Anreize mit begrenztem Radius

EEG Während die Photovoltaik-Hersteller die Novelle des Erneuerbaren-Energien-Gesetzes überwiegend positiv bewerten, äußert die Windenergie- und Biomassebranche auch Kritik.

14. August 2008

Die Solarbranche hatte wohl Schlimmeres befürchtet, denn aus den Reaktionen auf die Einspeisenovelle klingt vorwiegend Erleichterung. Nach Einschätzung des Bundesverbandes Solarwirtschaft sichere »die Bundesregierung damit den weiteren Ausbau der Solarenergie in Deutschland«, jedoch setze sie die »Photovoltaikbranche unter harten Innovationsdruck«. Die Förderung von Solarstromanlagen soll in 2009 und 2010 bis zu einer typischen Größenklasse bis 100 kW um jährlich 8 % gesenkt werden. 2010 soll eine Absenkung der Solarstromvergütung für Neuanlagen um 9 % erfolgen. Der Vorstandsvorsitzende der Schott AG, Professor Udo Ungeheuer hat sogar den Eindruck gewonnen, dass sich »inzwischen eine Koalition der Vernünftigen zur Energiefrage« gebildet hat. Dass in der politischen Diskussion der Ausbau der Solarenergie nicht gestoppt wurde, sondern die Degression der Fördersätze nun auf »anspruchsvolle, aber gerade noch vertretbare« 8 bis 10 Prozent erhöht worden ist, zeigt dem Schott-Chef, dass »die Solarwirtschaft breite Unterstützung in Industrie, Bevölkerung und über die politischen Parteien hinweg erfährt«.

Die Windbranche ist zwar grundsätzlich zufrieden mit dem Erreichten, spart aber auch nicht an Kritik. »Das ist eine Trendwende für die Windenergie in Deutschland «, sagte Hermann Albers, Präsident des Bundesverbands Windenergie. Die EEG-Novelle setze neue Investitions- und Innovationsanreize, die wieder für einen wachsenden Inlandsmarkt sorgen werden. »Damit kommen wir unserem Ziel näher, bis 2020 rund 45.000 MW Windleistung an Land und 10.000 MW Leistung in Nord- und Ostsee zu installieren«, so Albers.
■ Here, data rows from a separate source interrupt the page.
/-! ### setCtx -/

@[simp] theorem State.setCtx_tm (s : State) (n : Nat) (x : Ctx) : (s.setCtx n x).tm = s.tm := rfl
@[simp] theorem State.setCtx_rg (s : State) (n : Nat) (x : Ctx) : (s.setCtx n x).rg = s.rg := rfl
@[simp] theorem State.setCtx_hl (s : State) (n : Nat) (x : Ctx) : (s.setCtx n x).hl = s.hl := rfl
@[simp] theorem State.setCtx_op (s : State) (n : Nat) (x : Ctx) : (s.setCtx n x).op = s.op := rfl
@[simp] theorem State.setCtx_cq (s : State) (n : Nat) (x : Ctx) : (s.setCtx n x).cq = s.cq := rfl
@[simp] theorem State.setCtx_wh (s : State) (n : Nat) (x : Ctx) : (s.setCtx n x).wh = s.wh := rfl
@[simp] theorem State.setCtx_kv (s : State) (n : Nat) (x : Ctx) : (s.setCtx n x).kv = s.kv := rfl
@[simp] theorem State.setCtx_tl (s : State) (n : Nat) (x : Ctx) : (s.setCtx n x).tl = s.tl := rfl
@[simp] theorem State.setCtx_mm (s : State) (n : Nat) (x : Ctx) : (s.setCtx n x).mm = s.mm := rfl
@[simp] theorem State.setCtx_ci (s : State) (n : Nat) (x : Ctx) : (s.setCtx n x).ci = s.ci := rfl
@[simp] theorem State.setCtx_pw (s : State) (n : Nat) (x : Ctx) : (s.setCtx n x).pw = s.pw := rfl
@[simp] theorem State.setCtx_rs (s : State) (n : Nat) (x : Ctx) : (s.setCtx n x).rs = s.rs := rfl
@[simp] theorem State.setCtx_bt (s : State) (n : Nat) (x : Ctx) : (s.setCtx n x).bt = s.bt := rfl
@[simp] theorem State.setCtx_mg (s : State) (n : Nat) (x : Ctx) : (s.setCtx n x).mg = s.mg := rfl
@[simp] theorem State.setCtx_er (s : State) (n : Nat) (x : Ctx) : (s.setCtx n x).er = s.er := rfl
@[simp] theorem State.setCtx_tr (s : State) (n : Nat) (x : Ctx) : (s.setCtx n x).tr = s.tr := rfl
@[simp] theorem State.setCtx_st (s : State) (n : Nat) (x : Ctx) : (s.setCtx n x).st = s.st := rfl
@[simp] theorem State.setCtx_free (s : State) (n : Nat) (x : Ctx) : (s.setCtx n x).free = s.free := rfl
@[simp] theorem State.setCtx_pending (s : State) (n : Nat) (x : Ctx) : (s.setCtx n x).pending = s.pending := rfl

/-! ### setClk -/

@[simp] theorem State.setClk_tm (s : State) (n : Nat) (x : Clk) : (s.setClk n x).tm = s.tm := rfl
@[simp] theorem State.setClk_rg (s : State) (n : Nat) (x : Clk) : (s.setClk n x).rg = s.rg := rfl
@[simp] theorem State.setClk_hl (s : State) (n : Nat) (x : Clk) : (s.setClk n x).hl = s.hl := rfl
@[simp] theorem State.setClk_op (s : State) (n : Nat) (x : Clk) : (s.setClk n x).op = s.op := rfl
@[simp] theorem State.setClk_cq (s : State) (n : Nat) (x : Clk) : (s.setClk n x).cq = s.cq := rfl
@[simp] theorem State.setClk_wh (s : State) (n : Nat) (x : Clk) : (s.setClk n x).wh = s.wh := rfl
@[simp] theorem State.setClk_kv (s : State) (n : Nat) (x : Clk) : (s.setClk n x).kv = s.kv := rfl
@[simp] theorem State.setClk_tl (s : State) (n : Nat) (x : Clk) : (s.setClk n x).tl = s.tl := rfl
@[simp] theorem State.setClk_mm (s : State) (n : Nat) (x : Clk) : (s.setClk n x).mm = s.mm := rfl
@[simp] theorem State.setClk_ci (s : State) (n : Nat) (x : Clk) : (s.setClk n x).ci = s.ci := rfl
@[simp] theorem State.setClk_sc (s : State) (n : Nat) (x : Clk) : (s.setClk n x).sc = s.sc := rfl
@[simp] theorem State.setClk_rs (s : State) (n : Nat) (x : Clk) : (s.setClk n x).rs = s.rs := rfl
@[simp] theorem State.setClk_bt (s : State) (n : Nat) (x : Clk) : (s.setClk n x).bt = s.bt := rfl
@[simp] theorem State.setClk_mg (s : State) (n : Nat) (x : Clk) : (s.setClk n x).mg = s.mg := rfl
@[simp] theorem State.setClk_er (s : State) (n : Nat) (x : Clk) : (s.setClk n x).er = s.er := rfl
@[simp] theorem State.setClk_tr (s : State) (n : Nat) (x : Clk) : (s.setClk n x).tr = s.tr := rfl
@[simp] theorem State.setClk_st (s : State) (n : Nat) (x : Clk) : (s.setClk n x).st = s.st := rfl
@[simp] theorem State.setClk_free (s : State) (n : Nat) (x : Clk) : (s.setClk n x).free = s.free := rfl
@[simp] theorem State.setClk_pending (s : State) (n : Nat) (x : Clk) : (s.setClk n x).pending = s.pending := rfl

/-! ### setCmd -/

@[simp] theorem State.setCmd_tm (s : State) (c : Cmd) : (s.setCmd c).tm = s.tm := rfl
@[simp] theorem State.setCmd_rg (s : State) (c : Cmd) : (s.setCmd c).rg = s.rg := rfl
@[simp] theorem State.setCmd_hl (s : State) (c : Cmd) : (s.setCmd c).hl = s.hl := rfl
@[simp] theorem State.setCmd_op (s : State) (c : Cmd) : (s.setCmd c).op = s.op := rfl
@[simp] theorem State.setCmd_wh (s : State) (c : Cmd) : (s.setCmd c).wh = s.wh := rfl
@[simp] theorem State.setCmd_kv (s : State) (c : Cmd) : (s.setCmd c).kv = s.kv := rfl
@[simp] theorem State.setCmd_tl (s : State) (c : Cmd) : (s.setCmd c).tl = s.tl := rfl
@[simp] theorem State.setCmd_mm (s : State) (c : Cmd) : (s.setCmd c).mm = s.mm := rfl
@[simp] theorem State.setCmd_ci (s : State) (c : Cmd) : (s.setCmd c).ci = s.ci := rfl
@[simp] theorem State.setCmd_sc (s : State) (c : Cmd) : (s.setCmd c).sc = s.sc := rfl
@[simp] theorem State.setCmd_pw (s : State) (c : Cmd) : (s.setCmd c).pw = s.pw := rfl
@[simp] theorem State.setCmd_rs (s : State) (c : Cmd) : (s.setCmd c).rs = s.rs := rfl
@[simp] theorem State.setCmd_bt (s : State) (c : Cmd) : (s.setCmd c).bt = s.bt := rfl
@[simp] theorem State.setCmd_mg (s : State) (c : Cmd) : (s.setCmd c).mg = s.mg := rfl
@[simp] theorem State.setCmd_er (s : State) (c : Cmd) : (s.setCmd c).er = s.er := rfl
@[simp] theorem State.setCmd_tr (s : State) (c : Cmd) : (s.setCmd c).tr = s.tr := rfl
@[simp] theorem State.setCmd_st (s : State) (c : Cmd) : (s.setCmd c).st = s.st := rfl
@[simp] theorem State.setCmd_free (s : State) (c : Cmd) : (s.setCmd c).free = s.free := rfl
@[simp] theorem State.setCmd_pending (s : State) (c : Cmd) : (s.setCmd c).pending = s.pending := rfl

/-! ### dropCmd -/

@[simp] theorem State.dropCmd_tm (s : State) (q seq : Nat) : (s.dropCmd q seq).tm = s.tm := rfl
@[simp] theorem State.dropCmd_rg (s : State) (q seq : Nat) : (s.dropCmd q seq).rg = s.rg := rfl
@[simp] theorem State.dropCmd_hl (s : State) (q seq : Nat) : (s.dropCmd q seq).hl = s.hl := rfl
@[simp] theorem State.dropCmd_op (s : State) (q seq : Nat) : (s.dropCmd q seq).op = s.op := rfl
@[simp] theorem State.dropCmd_wh (s : State) (q seq : Nat) : (s.dropCmd q seq).wh = s.wh := rfl
@[simp] theorem State.dropCmd_kv (s : State) (q seq : Nat) : (s.dropCmd q seq).kv = s.kv := rfl
@[simp] theorem State.dropCmd_tl (s : State) (q seq : Nat) : (s.dropCmd q seq).tl = s.tl := rfl
@[simp] theorem State.dropCmd_mm (s : State) (q seq : Nat) : (s.dropCmd q seq).mm = s.mm := rfl
@[simp] theorem State.dropCmd_ci (s : State) (q seq : Nat) : (s.dropCmd q seq).ci = s.ci := rfl
@[simp] theorem State.dropCmd_sc (s : State) (q seq : Nat) : (s.dropCmd q seq).sc = s.sc := rfl
@[simp] theorem State.dropCmd_pw (s : State) (q seq : Nat) : (s.dropCmd q seq).pw = s.pw := rfl
@[simp] theorem State.dropCmd_rs (s : State) (q seq : Nat) : (s.dropCmd q seq).rs = s.rs := rfl
@[simp] theorem State.dropCmd_bt (s : State) (q seq : Nat) : (s.dropCmd q seq).bt = s.bt := rfl
@[simp] theorem State.dropCmd_mg (s : State) (q seq : Nat) : (s.dropCmd q seq).mg = s.mg := rfl
@[simp] theorem State.dropCmd_er (s : State) (q seq : Nat) : (s.dropCmd q seq).er = s.er := rfl
@[simp] theorem State.dropCmd_tr (s : State) (q seq : Nat) : (s.dropCmd q seq).tr = s.tr := rfl
@[simp] theorem State.dropCmd_st (s : State) (q seq : Nat) : (s.dropCmd q seq).st = s.st := rfl
@[simp] theorem State.dropCmd_free (s : State) (q seq : Nat) : (s.dropCmd q seq).free = s.free := rfl
@[simp] theorem State.dropCmd_pending (s : State) (q seq : Nat) : (s.dropCmd q seq).pending = s.pending := rfl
Kritisch bewertet der Verband das späte Inkrafttreten zum 1. Januar 2009. Dies riskiere »für den Rest des Jahres einen enormen Investitionsaufschub und verschenkt Kilowattstunden grünen Stroms«. Auf die Hersteller und Zulieferer von Windenergieanlagen kämen erhebliche logistische Herausforderungen zu.

Freude über höhere Boni

Beim Hersteller Nordex sieht man durch die Verspätung keine direkten Auswirkungen. Im Vorfeld sei bereits zu erwarten gewesen, dass 2009 als Termin des Inkrafttretens wahrscheinlich sei. Insgesamt bewertet man bei Nordex die neuen EEG-Regelungen positiv. Insbesondere für den sich in Deutschland bisher erst langsam entwickelnden Offshore-Markt sieht man jetzt das Potenzial für neuen Schwung. ›Onshore‹ bleibe abzuwarten, ob dies »mit Blick auf die Qualität der noch nicht bebauten Standorte einen Schub für den Markt gibt«. Schwächen sieht Nordex beim Systemdienstleistungsbonus. Die Unterscheidung zwischen Neu- und Altanlagen gehe nur in Ansätzen in die richtige Richtung. Auch sei das Repowering, die bei der Altanlagennachrüstung vorzuziehende Option, in der Novelle nur bedingt reflektiert.

Beim Fachverband Biogas ist man »im Großen und Ganzen« mit der EEG-Novelle »sehr zufrieden«. Mit der Anhebung der Grundvergütung, des NawaRo- und des KWK-Bonus um jeweils einen Cent habe der Gesetzgeber bestehende Mechanismen angepasst. Zusätzlich seien mit den Boni für den Einsatz von Gülle, Landschaftspflegegras sowie für besondere Maßnahmen zur Verbesserung der Abgasqualität von Blockheizkraftwerken »neue Anreize zur optimierten Biogasnutzung geschaffen worden«.

»Vor allem kleine landwirtschaftliche Biogasanlagen werden von dem neuen EEG profitieren«, prognostiziert der Präsident des Fachverbandes Josef Pellmeyer. Dies kritisiert Bodo Drescher, Geschäftsführer der MT Energie. Dadurch werde es einen »kurzfristigen Push des Marktes geben, ohne langfristig die Strukturen in Deutschland voranzubringen «. Insbesondere die Aufbereitung auf Biomethan sei im EEG stiefmütterlich behandelt worden, obwohl sie über die hohe Flächeneffizienz die Zukunftschance der Branche gewesen wäre. »Hier wurde relativ kurzfristig gedacht und auf althergebrachte Verwertungspfade gesetzt«, bemängelt Drescher.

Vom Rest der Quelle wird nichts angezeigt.